After 5 days, close the top opening and open the bottom one directly beneath it. Open the top entrance on the opposite side of the hive.   This will divert all flying bees to the parent hive keeping its strength up and the honey flowing in.  At the same time it weakens the top 'hive'.

After a further 5 days close the top entrance on the side and open the bottom entrance beneath it. Now open the top entrance at the rear of the hive. As before, this diverts all flying bees to the parent hive keeping its strength up, the honey flowing in and weakens the top 'hive'.

After a further 3 days close the side bottom entrance.  The bees will naturally find there way into the front of the hive where all the activity is.  By the time the first queen cell hatches the top hive will have been weakened sufficiently to prevent them from swarming and the majority of the flying bees joined the parent hive beneath.
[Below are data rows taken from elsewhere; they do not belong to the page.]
/-- The word of an instruction; a row without an encoding has none. -/
def encode : Instr → Option (BitVec 32)
  | .add g d a b => wR g d.code a.code b.code 0 0x1
  | .sub g d a b => wR g d.code a.code b.code 0 0x2
  | .mul g d a b => wR g d.code a.code b.code 0 0x3
  | .mulh g d a b => wR g d.code a.code b.code 0 0x4
  | .mulhu g d a b => wR g d.code a.code b.code 0 0x5
  | .div g d a b => wR g d.code a.code b.code 0 0x6
  | .divu g d a b => wR g d.code a.code b.code 0 0x7
  | .rem g d a b => wR g d.code a.code b.code 0 0x8
  | .remu g d a b => wR g d.code a.code b.code 0 0x9
  | .and g d a b => wR g d.code a.code b.code 0 0xa
  | .or g d a b => wR g d.code a.code b.code 0 0xb
  | .xor g d a b => wR g d.code a.code b.code 0 0xc
  | .andn g d a b => wR g d.code a.code b.code 0 0xd
  | .shl g d a b => wR g d.code a.code b.code 0 0xe
  | .shr g d a b => wR g d.code a.code b.code 0 0xf
  | .sar g d a b => wR g d.code a.code b.code 0 0x10
  | .rol g d a b => wR g d.code a.code b.code 0 0x11
  | .ror g d a b => wR g d.code a.code b.code 0 0x12
  | .min g d a b => wR g d.code a.code b.code 0 0x13
  | .max g d a b => wR g d.code a.code b.code 0 0x14
  | .minu g d a b => wR g d.code a.code b.code 0 0x15
  | .maxu g d a b => wR g d.code a.code b.code 0 0x16
  | .popc g d a => wR g d.code a.code 0 0 0x17
  | .clz g d a => wR g d.code a.code 0 0 0x18
  | .ctz g d a => wR g d.code a.code 0 0 0x19
  | .sext8 g d a => wR g d.code a.code 0 0 0x1a
  | .sext16 g d a => wR g d.code a.code 0 1 0x1a
  | .sext32 g d a => wR g d.code a.code 0 2 0x1a
  | .zext8 g d a => wR g d.code a.code 0 0 0x1b
  | .zext16 g d a => wR g d.code a.code 0 1 0x1b
  | .zext32 g d a => wR g d.code a.code 0 2 0x1b
  | .bfx g d a b => wR g d.code a.code b.code 0 0x1c
  | .bfxu g d a b => wR g d.code a.code b.code 0 0x1d
  | .bfi g d a b => wR g d.code a.code b.code 0 0x1e
  | .lea g d a b s => wR g d.code a.code b.code s.toNat 0x1f
  | .cmp g p a b c => wR g p.toNat a.code b.code c.code 0x20
  | .sel g d a b neg q => wR g d.code a.code b.code (neg.toNat * 8 + q.toNat) 0x21
  | .pand g p a b => wR g p.toNat a.toNat b.toNat 0 0x22
  | .por g p a b => wR g p.toNat a.toNat b.toNat 0 0x23
  | .pxor g p a b => wR g p.toNat a.toNat b.toNat 0 0x24
  | .pandn g p a b => wR g p.toNat a.toNat b.toNat 0 0x25
  | .mov g d a => wR g d.code a.code 0 0 0x26
  | .addImm g d a i => wI g 0 d.code a.code i.toNat
  | .subImm g d a i => wI g 1 d.code a.code i.toNat
  | .andImm g d a i => wI g 2 d.code a.code i.toNat
  | .orImm g d a i => wI g 3 d.code a.code i.toNat
  | .xorImm g d a i => wI g 4 d.code a.code i.toNat
  | .shlImm g d a i => wI g 5 d.code a.code i.toNat
  | .shrImm g d a i => wI g 6 d.code a.code i.toNat
  | .sarImm g d a i => wI g 7 d.code a.code i.toNat
  | .cmpImm g p c a i => word [(3, 1), (4, g.code), (2, 2), (3, p.toNat), (3, c.toNat), (5, a.code), (12, i.toNat)]
  | .movi g d s i => word [(3, 1), (4, g.code), (2, 3), (5, d.code), (2, s.toNat), (16, i.toNat)]
  | .br g an i => word [(3, 2), (4, g.code), (4, 0), (2, an.toNat), (19, i.toNat)]
  | .call g an i => word [(3, 2), (4, g.code), (4, 1), (2, an.toNat), (19, i.toNat)]
  | .jr g an a => word [(3, 2), (4, g.code), (4, 2), (2, an.toNat), (5, a.code), (14, 0)]
  | .ret g an => word [(3, 2), (4, g.code), (4, 3), (2, an.toNat), (5, 0), (14, 0)]
  | .fork g c i => word [(3, 2), (4, g.code), (4, 4), (5, c.code), (16, i.toNat)]
  | .join g k c t a => wW g 5 k.toNat 0 c.code t.code a.code
  | .spawn g a => wW g 6 0 0 0 0 a.code
  | .wtab g k d c t a => wW g 7 k.toNat d.code c.code t.code a.code
  | .wclr g d a => wW g 8 0 d.code 0 0 a.code
  | .yield g => wW g 9 0 0 0 0 0
  | .wait g c t => wW g 10 0 0 c.code t.code 0
  | .go g a => wW g 11 0 0 0 0 a.code
  | .tail g => wW g 12 0 0 0 0 0
  | .endThread g => wW g 13 0 0 0 0 0
  | .ld g z d a o => wL g 0 z.code d.code a.code o.toNat
  | .lds g z d a o => wL g 1 z.code d.code a.code o.toNat
  | .st g z d a o => wL g 2 z.code d.code a.code o.toNat
  | .gld g z d a q o => wG g 3 z.code d.code a.code q o.toNat
  | .gst g z d a q o => wG g 4 z.code d.code a.code q o.toNat
  | .tlk g d a => wM g 0x0 d.code a.code 0 0
  | .tins g a b => wM g 0x1 0 a.code b.code 0
  | .tinv g a => wM g 0x2 0 a.code 0 0
  | .tinvAll g => wM g 0x2 0 0 0 1
  | .fence g k => wM g 0x3 0 0 k.code 0
  | .fenceRel g k => wM g 0x3 0 0 k.code 1
  | .fenceAcq g k => wM g 0x3 0 0 k.code 2
  | .cas g d a b z => wM g 0x4 d.code a.code b.code z.toNat
  | .qwait g d q => wM g 0x5 d.code 0 q.toNat 0
  | .qroom g d q => wM g 0x6 d.code 0 q.toNat 0
  | .qadvP g q => wM g 0x7 0 0 q.toNat 0
  | .qadvC g q => wM g 0x7 0 0 q.toNat 1
  | .qset g a q => wM g 0x8 0 a.code q.toNat 0
  | .qpos g d q => wM g 0x9 d.code 0 q.toNat 0
  | .amoAdd g d a b z => wM g 0xa d.code a.code b.code z.toNat
  | .amoAnd g d a b z => wM g 0xb d.code a.code b.code z.toNat
  | .amoOr g d a b z => wM g 0xc d.code a.code b.code z.toNat
  | .amoXor g d a b z => wM g 0xd d.code a.code b.code z.toNat
  | .amoMin g d a b z => wM g 0xe d.code a.code b.code z.toNat
  | .amoMax g d a b z => wM g 0xf d.code a.code b.code z.toNat
  | .amoMinu g d a b z => wM g 0x10 d.code a.code b.code z.toNat
  | .amoMaxu g d a b z => wM g 0x11 d.code a.code b.code z.toNat
  | .amoSwap g d a b z => wM g 0x12 d.code a.code b.code z.toNat
  | .vfmaF32 g w sd sa sb d a b => wV3 g 0x0 w sd sa sb d a b
  | .vfmaBf16 g w sd sa sb d a b => wV3 g 0x1 w sd sa sb d a b
  | .vaddF32 g w sd sa sb d a b => wV3 g 0x2 w sd sa sb d a b
  | .vsubF32 g w sd sa sb d a b => wV3 g 0x3 w sd sa sb d a b
  | .vmulF32 g w sd sa sb d a b => wV3 g 0x4 w sd sa sb d a b
  | .vmaxF32 g w sd sa sb d a b => wV3 g 0x5 w sd sa sb d a b
  | .vminF32 g w sd sa sb d a b => wV3 g 0x6 w sd sa sb d a b
  | .vaddI32 g w sd sa sb d a b => wV3 g 0x7 w sd sa sb d a b
  | .vsubI32 g w sd sa sb d a b => wV3 g 0x8 w sd sa sb d a b
  | .vmulI32 g w sd sa sb d a b => wV3 g 0x9 w sd sa sb d a b
  | .vdotF0 g w sd sa sb d a b => wV3 g 0xa w sd sa sb d a b
  | .vdotF1 g w sd sa sb d a b => wV3 g 0xb w sd sa sb d a b
  | .vdotF2 g w sd sa sb d a b => wV3 g 0xc w sd sa sb d a b
  | .vdotF3 g w sd sa sb d a b => wV3 g 0xd w sd sa sb d a b
  | .vmaxI32 g w sd sa sb d a b => wV3 g 0xe w sd sa sb d a b
  | .vminI32 g w sd sa sb d a b => wV3 g 0xf w sd sa sb d a b
  | .rep g n a x => wV2 g 0x00 0 false false n.toNat a.code x.toNat
  | .vand g w sd sa d a x => wV2 g 0x01 w sd sa d.toNat a.toNat x.toNat
  | .vor g w sd sa d a x => wV2 g 0x02 w sd sa d.toNat a.toNat x.toNat
  | .vxor g w sd sa d a x => wV2 g 0x03 w sd sa d.toNat a.toNat x.toNat
  | .vandn g w sd sa d a x => wV2 g 0x04 w sd sa d.toNat a.toNat x.toNat
  | .vshlI32 g w sd sa d a x => wV2 g 0x05 w sd sa d.toNat a.toNat x.toNat
  | .vshrI32 g w sd sa d a x => wV2 g 0x06 w sd sa d.toNat a.toNat x.toNat
  | .vsarI32 g w sd sa d a x => wV2 g 0x07 w sd sa d.toNat a.toNat x.toNat
  | .vcmpEq g w sa t k a x => wV2 g 0x08 w false sa (t.code * 8 + k.toNat) a.toNat x.toNat
  | .vcmpLt g w sa t k a x => wV2 g 0x09 w false sa (t.code * 8 + k.toNat) a.toNat x.toNat
  | .vcmpLe g w sa t k a x => wV2 g 0x0a w false sa (t.code * 8 + k.toNat) a.toNat x.toNat
  | .vsel g w sd sa d a k => wV2 g 0x0b w sd sa d.toNat a.toNat k.toNat
  | .vcvt g w sd sa d a k m => wV2 g 0x0c w sd sa d.toNat a.toNat (k.code * 4 + m.code)
  | .vcvtOl g w sd sa d a k m => wV2 g 0x0d w sd sa d.toNat a.toNat (k.code * 4 + m.code)
  | .vwid g w sd sa d a c f => wV2 g 0x0e w sd sa d.toNat a.toNat (c.toNat * 8 + f.code)
  | .vred g w sd sa d a k => wV2 g 0x0f w sd sa d.toNat a.toNat k.code
  | .vperm g w sd sa d a x => wV2 g 0x10 w sd sa d.toNat a.toNat x.toNat
  | .vbcst g w sd d a z => wV2 g 0x11 w sd false d.toNat a.code z.code
  | .vext g w sa d a l => wV2 g 0x12 w false sa d.code a.toNat l.toNat
  | .vlane g w sd d => wV2 g 0x13 w sd false d.toNat 0 0
  | .vexp2F32 g w sd sa d a => wV2 g 0x14 w sd sa d.toNat a.toNat 0
  | .vrcpF32 g w sd sa d a => wV2 g 0x15 w sd sa d.toNat a.toNat 0
  | .vrsqF32 g w sd sa d a => wV2 g 0x16 w sd sa d.toNat a.toNat 0
  | .vld g w sd d a f => wV2 g 0x17 w sd false d.toNat a.code f.toNat
  | .vldG g w sd d a f => wV2 g 0x17 w sd false d.toNat a.code (16 + f.toNat)
  | .vst g w sd d a f => wV2 g 0x18 w sd false d.toNat a.code f.toNat
  | .vstG g w sd d a f => wV2 g 0x18 w sd false d.toNat a.code (16 + f.toNat)
  | .vgather g w sd d a x => wV2 g 0x19 w sd false d.toNat a.code x.toNat
  | .vscatter g w sd d a x => wV2 g 0x1a w sd false d.toNat a.code x.toNat
  | .vamo g w sd d a k => wV2 g 0x1b w sd false d.toNat a.code k.code
  | .vamoG g w sd d a k => wV2 g 0x1b w sd false d.toNat a.code (16 + k.code)
  | .put g d a b q z => w5 g 0 d.code a.code b.code (ordScope q) (z.code * 2 + ordBit q)
  | .putv g d a b q => w5 g 1 d.code a.code b.toNat (ordScope q) (3 * 2 + ordBit q)
  | .get g d a q z => w5 g 2 d.code a.code 0 (ordScope q) (z.code * 2 + ordBit q)
  | .amsg g d a b => w5 g 3 d.code a.code b.code 0 0
  | .red g a b k => w5 g 4 0 a.code b.code 0 k.redCode
  | .rll g d a q z => w5 g 5 d.code a.code 0 (ordScope q) (4 + z.toNat * 2 + ordBit q)
  | .rsc g d a b q z => w5 g 6 d.code a.code b.code (ordScope q) (4 + z.toNat * 2 + ordBit q)
  | .postMx g a => w5 g 7 0 a.toNat 0 0 1
  | .postCp g a => w5 g 7 0 a.toNat 0 0 2
  | .fwd g d a => w5 g 8 d.code a.code 0 0 0
  | .corr g a b => w5 g 9 0 a.code b.code 0 0
  | .mgetLink g d a b p => w6 g 0x0 d.code a.code b.code p.toNat 0
  | .mgetTwin g d a b p => w6 g 0x0 d.code a.code b.code p.toNat 1
  | .mgetOrigin g d a b p => w6 g 0x0 d.code a.code b.code p.toNat 2
  | .mgetEdge g d a b p => w6 g 0x0 d.code a.code b.code p.toNat 3
  | .mgetFace g d a b p => w6 g 0x1 d.code a.code b.code p.toNat 0
  | .mnext g d a b p => w6 g 0x2 d.code a.code b.code p.toNat 0
  | .mfldLow g d a b p j => w6 g 0x3 d.code a.code b.code p.toNat j.toNat
  | .mfldHigh g d a b p j => w6 g 0x4 d.code a.code b.code p.toNat j.toNat
  | .mfstLow g s a b p j => w6 g 0x5 s.code a.code b.code p.toNat j.toNat
  | .mfstHigh g s a b p j => w6 g 0x6 s.code a.code b.code p.toNat j.toNat
  | .mval g a b p => w6 g 0x7 0 a.code b.code p.toNat 0
  | .mclaim g a b p => w6 g 0x7 0 a.code b.code p.toNat 1
  | .mrel g a b p => w6 g 0x7 0 a.code b.code p.toNat 2
  | .msplit g d a b p => w6 g 0x8 d.code a.code b.code p.toNat 0
  | .mcoll g d a b p => w6 g 0x9 d.code a.code b.code p.toNat 0
  | .mflip g d a b p => w6 g 0xa d.code a.code b.code p.toNat 0
  | .mref g d a b p => w6 g 0xb d.code a.code b.code p.toNat 0
  | .mround g d a => w6 g 0xc d.code a.code 0 0 0
  | .verpub g d a => w6 g 0xd d.code a.code 0 0 0
  | .verpubO g d a => w6 g 0xd d.code a.code 0 0 1
  | .verpubFin g d a => w6 g 0xd d.code a.code 0 0 2
  | .verstop g d a => w6 g 0xe d.code a.code 0 0 0
  | .verwait g d a b => w6 g 0xf d.code a.code b.code 0 0
  | .verchk g a b p => w6 g 0x10 0 a.code b.code p.toNat 0
  | .verchkD g a b p => w6 g 0x10 0 a.code b.code p.toNat 1
  | .versettle g a p => w6 g 0x11 0 a.code 0 p.toNat 0
  | .versettleT g a p => w6 g 0x11 0 a.code 0 p.toNat 1
  | .gosadd g a b => w6 g 0x12 0 a.code b.code 0 0
  | .gosest g d a p => w6 g 0x13 d.code a.code 0 p.toNat 0
  | .gosspr g d a => w6 g 0x14 d.code a.code 0 0 0
  | .gosset g d a b => w6 g 0x15 d.code a.code b.code 0 0
  | .bar g d a => w6 g 0x16 d.code a.code 0 0 0
  | .barv g d a b => w6 g 0x16 d.code a.code b.code 0 1
  | .bwait g a b p => w6 g 0x17 0 a.code b.code p.toNat 0
  | .chsend g a b p => w6 g 0x18 0 a.code b.code p.toNat 0
  | .chrecv g d a p => w6 g 0x19 d.code a.code 0 p.toNat 0
  | .hqput g d a b => w6 g 0x1a d.code a.code b.code 0 0
  | .hqpeek g d a b => w6 g 0x1b d.code a.code b.code 0 0
  | .hqrel g d a b => w6 g 0x1c d.code a.code b.code 0 0
  | .hqveto g d a b => w6 g 0x1d d.code a.code b.code 0 0
  | .trap g i => w7 g 0 0 0 i.toNat
  | .rfe g => w7 g 1 0 0 0
  | .getc g d s => w7 g 2 d.code 0 s.toNat
  | .setc g a s => w7 g 3 0 a.code s.toNat
  | .sleep g a => w7 g 4 0 a.code 0
  | .xinv g a b => w7 g 5 0 a.code (b.code * 64)
  | .brkpt g => w7 g 6 0 0 0
  | .halt g => w7 g 7 0 0 0
  | .olog g d a => w7 g 8 d.code a.code 0
  | .probe g d a => w7 g 9 d.code a.code 0
  | .windowWrite .. => none
  | .tgcfgWrite .. => none
  | .tvbaseWrite .. => none
  | .swWrite .. => none
  | .errorRegisterClear .. => none
  | .slpcfgWrite .. => none
  | .preqPreempt .. => none
  | .preqResumeReissue .. => none
  | .preqResumeSkip .. => none
  | .preqDiscard .. => none
  | .framePark .. => none
  | .fatalTrapReport .. => none
  | .engineErrorDelivery .. => none
  | .frameReady .. => none
  | .framePromotion .. => none
  | .divideComplete .. => none
  | .sequencerReissue .. => none
  | .taskPop .. => none
  | .handlerStart .. => none
  | .migrateArrival .. => none
  | .stealRequest .. => none
  | .stealService .. => none
  | .stealReply .. => none
  | .stealBackoffExpiry .. => none
  | .deferredTaskPush .. => none
  | .remoteTaskPush .. => none
  | .joinCountdown .. => none
  | .retirementDrainComplete .. => none
  | .trackerDrainComplete .. => none
  | .putArrival .. => none
  | .getArrival .. => none
  | .reply .. => none
  | .ack .. => none
  | .nack .. => none
  | .activeArrival .. => none
  | .reduceArrival .. => none
  | .reserveArrival .. => none
  | .conditionalStoreArrival .. => none
  | .objectRequest .. => none
  | .objectReply .. => none
  | .notice .. => none
  | .waiterWithdrawal .. => none
  | .meshClaim .. => none
  | .mxSetf .. => none
  | .mxLda .. => none
  | .mxLdb .. => none
  | .mxMac .. => none
  | .mxPass .. => none
  | .mxZero .. => none
  | .mxDrain .. => none
  | .mxMark .. => none
  | .cpCopy2d .. => none
  | .cpGather .. => none
  | .cpScatter .. => none
  | .cpFill .. => none
  | .cpMark .. => none
  | .commandCompletion .. => none
  | .engineWaitTimeout .. => none
  | .orderLogWatchdog .. => none
  | .translationWalk .. => none
  | .pageMovedRetry .. => none
  | .pageSeal .. => none
  | .pageCopyComplete .. => none
  | .pageReleased .. => none
  | .queueEnable .. => none
  | .queueDisable .. => none
  | .queueDoorbell .. => none
  | .queueResume .. => none
  | .queueFlush .. => none
  | .launch .. => none
  | .create .. => none
  | .activate .. => none
  | .close .. => none
  | .kill .. => none
  | .map .. => none
  | .unmap .. => none
  | .migrate .. => none
  | .park .. => none
  | .restore .. => none
  | .grant .. => none
  | .accept .. => none
  | .revoke .. => none
  | .createHoldingQueue .. => none
  | .launchPlacement .. => none
  | .launchCompletion .. => none
  | .contextDrained .. => none
  | .killComplete .. => none
  | .contextCleanup .. => none
  | .hqStream .. => none
  | .pqackWrite .. => none
  | .gossipRound .. => none
  | .gossipDrainComplete .. => none
  | .gossipMass .. => none
  | .gossipCommit .. => none
  | .gossipWithdrawal .. => none
  | .gossipMassTimeout .. => none
  | .offpackageSend .. => none
  | .postmarkArrival .. => none
  | .deliveryAck .. => none
  | .retentionResend .. => none
  | .requestTimeout .. => none
  | .noRouteReturn .. => none
  | .nonrequestDrop .. => none
  | .creditReturn .. => none
  | .linkReplay .. => none
  | .linkTrainingStart .. => none
  | .linkTrained .. => none
  | .linkTrainingTimeout .. => none
  | .linkFault .. => none
  | .linkDisable .. => none
  | .linkRelease .. => none
  | .linkRetrain .. => none
  | .registerWrite .. => none
  | .sleepExpiry .. => none
  | .coreSleep .. => none
  | .coreWake .. => none
  | .eccError .. => none
  | .selfTestComplete .. => none
  | .thermalWarning .. => none
  | .thermalStop .. => none
  | .packageStart .. => none
  | .journalReset .. => none
  | .attestReport .. => none
  | .attestExtend .. => none
  | .attestComplete .. => none
  | .illegalInstruction .. => none
  | .vectorResultWrite .. => none
  | .unassignedEngineCommand .. => none
  | .malformedRecord .. => none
The reason to leave the rear entrance to the last is to ensure that when the virgin queen leaves on her mating flight that she is returning away from the main entrance and thereby reducing the chance of her attempting to enter the wrong hive.

When the queen has commenced laying you have a new colony and depending on your needs it may be a new hive or united with the parent hive in the autumn with whichever queen you wish.

The parent hive has effectively been artifically swarmed but with the advantage of receiving all the flying bees to maximise honey flow. In theory (but bees don't read books) this hive should not subsequently swarm.

This has ended up being a lengthy post but I hope it helps.

Pete
« Last Edit: May 09, 2013, 09:45:37 am by P6te »
Live for today
Plan for tomorrow

Laurieston

  • Joined May 2009
  • Northern Germany
Re: Using a Snelgrove board
« Reply #2 on: May 11, 2013, 10:06:58 pm »
Thanks for the reply Pete, Snelgrove boards sounds complex, but now I've used one it makes a lot more sense.  I was surprised how quickly there were foraging bees returning to the upper colony.  I assume these were newly promoted bees (used to be nurse bees until all the foraging ones didn't come back) who were now foraging.  It was only hours before they were flying.  Are they promoted so quickly do you know?

And, the Snelgrove board has a hole in it, with mesh, between the two colonies.  I wondered whether this would result in both colonies smelling the presence of the Queen, albeit that she was in only one of the two.  This does not seem to be the case.  At least will see in a few days when I look into the hive to see if there is a Queen cell being built above the Snelgrove board.

All exciting.

I do like (my?) bees.

P6te

  • Joined Jan 2012
  • South Derbyshire
Re: Using a Snelgrove board
« Reply #3 on: May 11, 2013, 10:39:31 pm »
Hi Laurieston,

As you say, Snelgrove boards and their application sound complicated but the principle is simple. Artificially swarm the hive and bolster its strength and hence its honey producing capability.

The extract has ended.